**EXERCISE DIRECTIONS:** Your task is to output every record exactly as it is given.

# # # # # # #

-- ==== Sys2Proof/Machine/Step.lean ====
section
/-! DEFINITION. One step of the machine, and the state whose next step runs a given instruction. -/

namespace Sys2Proof.Machine

/-- One step (70_reset_and_hazards.md R506). -/
def step (s : State) : Host.Outcome State Fault Refusal := s.machineStep

/-- The instruction whose bits are `w` stored where `step` fetches next, so that the very next step runs it
(log 45). -/
def State.withFetchWord (s : State) (nbits w : Nat) : State := s.placeInstruction (BitVec.ofNat 16 (w % 2 ^ nbits))

end Sys2Proof.Machine
end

# # # # # # #

**RESULT OF THIS TASK:**
-- ==== Sys2Proof/Machine/Step.lean ====
section
/-! DEFINITION. One step of the machine, and the state whose next step runs a given instruction. -/

namespace Sys2Proof.Machine

/-- One step (70_reset_and_hazards.md R506). -/
def step (s : State) : Host.Outcome State Fault Refusal := s.machineStep

/-- The instruction whose bits are `w` stored where `step` fetches next, so that the very next step runs it
(log 45). -/
def State.withFetchWord (s : State) (nbits w : Nat) : State := s.placeInstruction (BitVec.ofNat 16 (w % 2 ^ nbits))

end Sys2Proof.Machine
end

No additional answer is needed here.